### TASK INSTRUCTIONS:
The answer must be every line of the data that holds the word "partner".

Records from a data source:
/-- REQ_VC (R191). -/
def execReqVc (p : Port) (s : State) : Host.Outcome State Fault Refusal := .next (whenReleased (writeSwctl p 0x400) s)

/-- The partner's answer to the slice's request (R196, R197, R203). -/
def swapAnswer (p : Port) (a : SwapReply) (s : State) : State :=
  let x := s.slice p
  match x.sw.outstanding with
  | none => protocolError p .sop s
  | some .fr => if a = .accept then onSw p (fun w => { w with outstanding := none }) s else sendHardReset p s
  | some k =>
    match a with
    | .accept => s |> onSw p (fun w => { w with outstanding := none, waits := 0, step := .asked }) |> swapAccepted p k
    | .reject => dropSwap p 2 k s
    | .notSupported => dropSwap p 4 k s
    | .wait =>
      if 2 ≤ x.sw.waits then dropSwap p 3 k s
      else onSlice p (fun x => { x with sw := { x.sw with
            outstanding := none, waits := x.sw.waits + 1, retry := some k, step := .idle
            swstat := { x.sw.swstat with swap := 0 } } }.endOwn) s

/-- SWAP_ANSWER (R197). -/
def execSwapAnswer (p : Port) (a : SwapReply) (s : State) : Host.Outcome State Fault Refusal :=
  .next (whenReleased (swapAnswer p a) s)

/-- What SWAP_RETRY_TIMER does in a released slice. -/
def swapRetryTimer (p : Port) (s : State) : State :=
  match (s.slice p).sw.retry with
  | none => s
  | some k =>
    s |> onSw p (fun w => { w with
          retry := none, wantPr := w.wantPr || k = .pr, wantDr := w.wantDr || k = .dr, wantVc := w.wantVc || k = .vconn })
      |> trySwaps p

/-- SWAP_RETRY_TIMER: 100 ms after a Wait the request is sent again (R197). -/
def execSwapRetryTimer (p : Port) (s : State) : Host.Outcome State Fault Refusal := .next (whenReleased (swapRetryTimer p) s)

/-! ## PS_RDY and completion (Tables 9.3 to 9.5 and 9.7) -/

/-- The slice has become Source by a swap; its first Source_Capabilities follows tSwapSourceStart. -/
def becomeSource (p : Port) (s : State) : State :=
  swapDone p (fun x => { x.newRole false with sw := { (x.newRole false).sw with startDue := true } }) s

/-- The slice has become Sink by a swap. -/
def becomeSink (p : Port) (s : State) : State := swapDone p (Slice.newRole true) s

/-- The partner's PS_RDY during a swap; in any other step it is a protocol error (R129). -/
def swapPsRdy (p : Port) (s : State) : State :=
  match (s.slice p).sw.step with
  | .srcReady => becomeSink p s
  | .frsOldReady => becomeSink p s
  | .snkWait => prGate p (onSw p (fun w => { w with step := .snkVbus }) s)
  | .vcGive =>
    swapDone p (fun x => { x.vconnOpen with pd := { x.vconnOpen.pd with pdstat := { x.vconnOpen.pd.pdstat with vcsrc := false } } }) s
  | .frsNew => frsFinish p (onSw p (fun w => { w with step := .frsGotReady }) s)
  | _ => protocolError p .sop s

/-- SWAP_PS_RDY (R192 to R194, R203). -/
def execSwapPsRdy (p : Port) (s : State) : Host.Outcome State Fault Refusal := .next (whenReleased (swapPsRdy p) s)

/-- The slice's PS_RDY of a swap is acknowledged: the swap is complete where the slice is the new Source or the new VCONN
source (Table 9.2). -/
def swapReadyAcked (p : Port) (k : SwapKind) (s : State) : State :=
  let x := s.slice p
  match k with
  | .pr => if x.sw.step = .snkReady then becomeSource p s else s
  | .fr => if x.sw.step = .frsNewReady then becomeSource p s else s
  | .vconn =>
    if x.sw.step ≠ .vcTake then s else
    let s := swapDone p (fun x => { x with pd := { x.pd with pdstat := { x.pd.pdstat with vcsrc := true } } }) s
    if x.pd.cblStat.kind = 0 then discoverStart p s else limitsChanged p s
  | .dr => s

/-- SWAP_SOURCE_START: the new Source's first Source_Capabilities (Tables 9.4 and 9.7). -/
def execSwapSourceStart (p : Port) (s : State) : Host.Outcome State Fault Refusal :=
  .next (whenReleased (fun s =>
    if (s.slice p).sw.startDue then advertise p (onSw p (fun w => { w with startDue := false }) s) else s) s)

/-! ## Timeouts (R192 to R194, R199, R203) -/

/-- PS_SOURCE_ON_TIMEOUT (R192). -/
def execPsSourceOnTimeout (p : Port) (s : State) : Host.Outcome State Fault Refusal :=
  .next (whenReleased (fun s => if (s.slice p).sw.step = .srcReady then errorRecovery p s else s) s)

/-- PS_SOURCE_OFF_TIMEOUT (R193). -/
def execPsSourceOffTimeout (p : Port) (s : State) : Host.Outcome State Fault Refusal :=
  .next (whenReleased (fun s => if (s.slice p).sw.step = .snkWait then errorRecovery p s else s) s)

/-- SWAP_VBUS_TIMEOUT (R193). -/
def execSwapVbusTimeout (p : Port) (s : State) : Host.Outcome State Fault Refusal :=
  .next (whenReleased (fun s =>
    let x := s.slice p
    if x.sw.step = .snkVbus && !x.att.attstat.vbusSafe0 then sendHardReset p s else s) s)

/-- VCONN_SOURCE_TIMEOUT (R194). -/
def execVconnSourceTimeout (p : Port) (s : State) : Host.Outcome State Fault Refusal :=
  .next (whenReleased (fun s => if (s.slice p).sw.step = .vcGive then sendHardReset p s else s) s)

/-- SINK_VBUS_WAIT_TIMEOUT (R199). -/
def execSinkVbusWaitTimeout (p : Port) (s : State) : Host.Outcome State Fault Refusal :=
  .next (whenReleased (fun s =>
    let x := s.slice p
    if x.sw.swstat.prole && x.pd.hrPhase ≠ .idle && !x.att.attstat.vbusPres then errorRecovery p s else s) s)

/-! ## Fast Role Swap (R200 to R203) -/

/-- FRS_SIGNAL_END: the old Source releases CC, presents Rd and opens ISOGn (Table 9.7, step 3). -/
def execFrsSignalEnd (p : Port) (s : State) : Host.Outcome State Fault Refusal :=
  .next (whenReleased (fun s =>
    if (s.slice p).sw.step ≠ .frsSignal then s else
    onSlice p (fun x =>
      let x := { x with sw := { x.sw with step := .frsWaitFr } }.powerOff
      { x with pins := { x.pins with term := .rd } }.refresh) s) s)

/-- FRS_DETECT: an armed slice takes over; another swap or a contract change ends without a Hard Reset (R202, R203). -/
def execFrsDetect (p : Port) (s : State) : Host.Outcome State Fault Refusal :=
  .next (whenReleased (fun s =>
    if !(s.slice p).sw.swstat.frsArmed then s else
    let s := onSlice p (fun x =>
      let x := (x.endSwap 7).openSnkg
      { x with
        sw := { x.sw with
          step := .frsNew, snkWaitRdy := false, outstanding := some .fr, frsClosed := false, mine := true
          swstat := { x.sw.swstat with swap := 2, frsDet := true, frsArmed := false } }
        pd := { x.pd with ownOpen := false, waitReply := none } }) s
    let s := portEvent p 2 s
    let s := queueMsg p { ctx := .sop, kind := .frSwap, prio := .ams, why := .swapRequest .fr, cont := true } s
    if (s.slice p).att.vbusMv < 4750 then frsClose p s else s) s)

/-- FRS_SWAP_TIMEOUT: 20 ms after the start of its signal the old Source has no FR_Swap (R203). -/
def execFrsSwapTimeout (p : Port) (s : State) : Host.Outcome State Fault Refusal :=
  .next (whenReleased (fun s =>
    let s := onSw p (fun w => { w with frsRecent := false }) s
    let st := (s.slice p).sw.step
    if st = .frsSignal || st = .frsWaitFr then errorRecovery p s else s) s)

/-! ## The tie port as Sink (R204, R205, R208) -/

/-- AID_PORT_TIMEOUT: port 1 becomes the aid port too (R205). -/
def execAidPortTimeout (s : State) : Host.Outcome State Fault Refusal :=
  .next (
    if s.sup.active ≠ .none || (s.slice 0).sw.swstat.aid then s else
    onSup (fun u => { u with aidSecond := true }) s |> sinkRequest 0 false |> sinkRequest 1 false)

/-- EPR_WAIT_TIMER: 500 ms after the first Source_Capabilities (R204). -/
def execEprWaitTimer (p : Port) (s : State) : Host.Outcome State Fault Refusal :=
  .next (whenReleased (fun s =>
    let w := (s.slice p).sw
    if w.offered.isNone || w.eprPossible then s
    else sinkRequest p false (onSw p (fun w => { w with eprPossible := true }) s)) s)

/-- A Source_Capabilities received as Sink: the revision, unchunked messages, and the Request (R123, R126, R204). -/
def sourceCapabilities (p : Port) (c : SourceCaps) (s : State) : State :=
  let x := s.slice p
  if x.att.attstat.state ≠ 6 || !sopActive x then s else
  let low := c.rev2 || x.pd.pdcfg.maxrev = 1
  let s := onSlice p (fun x =>
    let sop : BitVec 2 := if x.pd.pdstat.revSop = 0 then (if low then 1 else 2) else x.pd.pdstat.revSop
    { x with
      pd := { x.pd with pdstat := { x.pd.pdstat with revSop := sop, unchkOn := x.pd.pdcfg.unchk && c.unchunked && sop ≠ 1 } }
      sw := { x.sw with offered := some c } }) s
  sinkRequest p true s

/-- SOURCE_CAPABILITIES (R204). -/
def execSourceCapabilities (p : Port) (c : SourceCaps) (s : State) : Host.Outcome State Fault Refusal :=
  .next (whenReleased (sourceCapabilities p c) s)

/-- The objects of the answer to Get_Sink_Cap or EPR_Get_Sink_Cap, in mV and mA (R208). -/
def sinkObjects (p : Port) (epr : Bool) (x : Slice) : List (Nat × Nat) :=
  let aid (mv : Nat) : Nat × Nat := (mv, min 5000 (aidPower x * 1000000 / mv))
  (5000, pilotMa x)
    :: (if isTie x p then aid 20000 :: (if epr then [aid 28000, aid 36000, aid 48000] else []) else [])

/-- GET_SINK_CAP: on a dual-role port the sink objects, with Dual-Role Power and `FRS_REQ` on a tie port; the partner has
then read that current (R201, R208). -/
def execGetSinkCap (p : Port) (epr : Bool) (s : State) : Host.Outcome State Fault Refusal :=
  .next (whenReleased (fun s =>
    let x := s.slice p
    if !sopActive x || (epr && rev2 x .sop) then s
    else if 2 ≤ p.val || x.att.attcfg.role ≠ 2 then unsupported p .sop s
    else
      let flags := if isTie x p then putBit true 0 ||| putField x.sw.swcfg.frsReq 1 else 0
      let words := flags :: (sinkObjects p epr x).flatMap (fun o => [BitVec.ofNat 32 o.1, BitVec.ofNat 32 o.2])
      s |> onSw p (fun w => { w with swstat := { w.swstat with
            frsOffer := w.swstat.frsOffer || (isTie x p && w.swcfg.frsReq ≠ 0) } })
        |> reply p .sop (if epr then .eprSinkCap else .sinkCap) words) s)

### EXPECTED ANSWER:
/-- The partner's answer to the slice's request (R196, R197, R203). -/
/-- The partner's PS_RDY during a swap; in any other step it is a protocol error (R129). -/
/-- GET_SINK_CAP: on a dual-role port the sink objects, with Dual-Role Power and `FRS_REQ` on a tie port; the partner has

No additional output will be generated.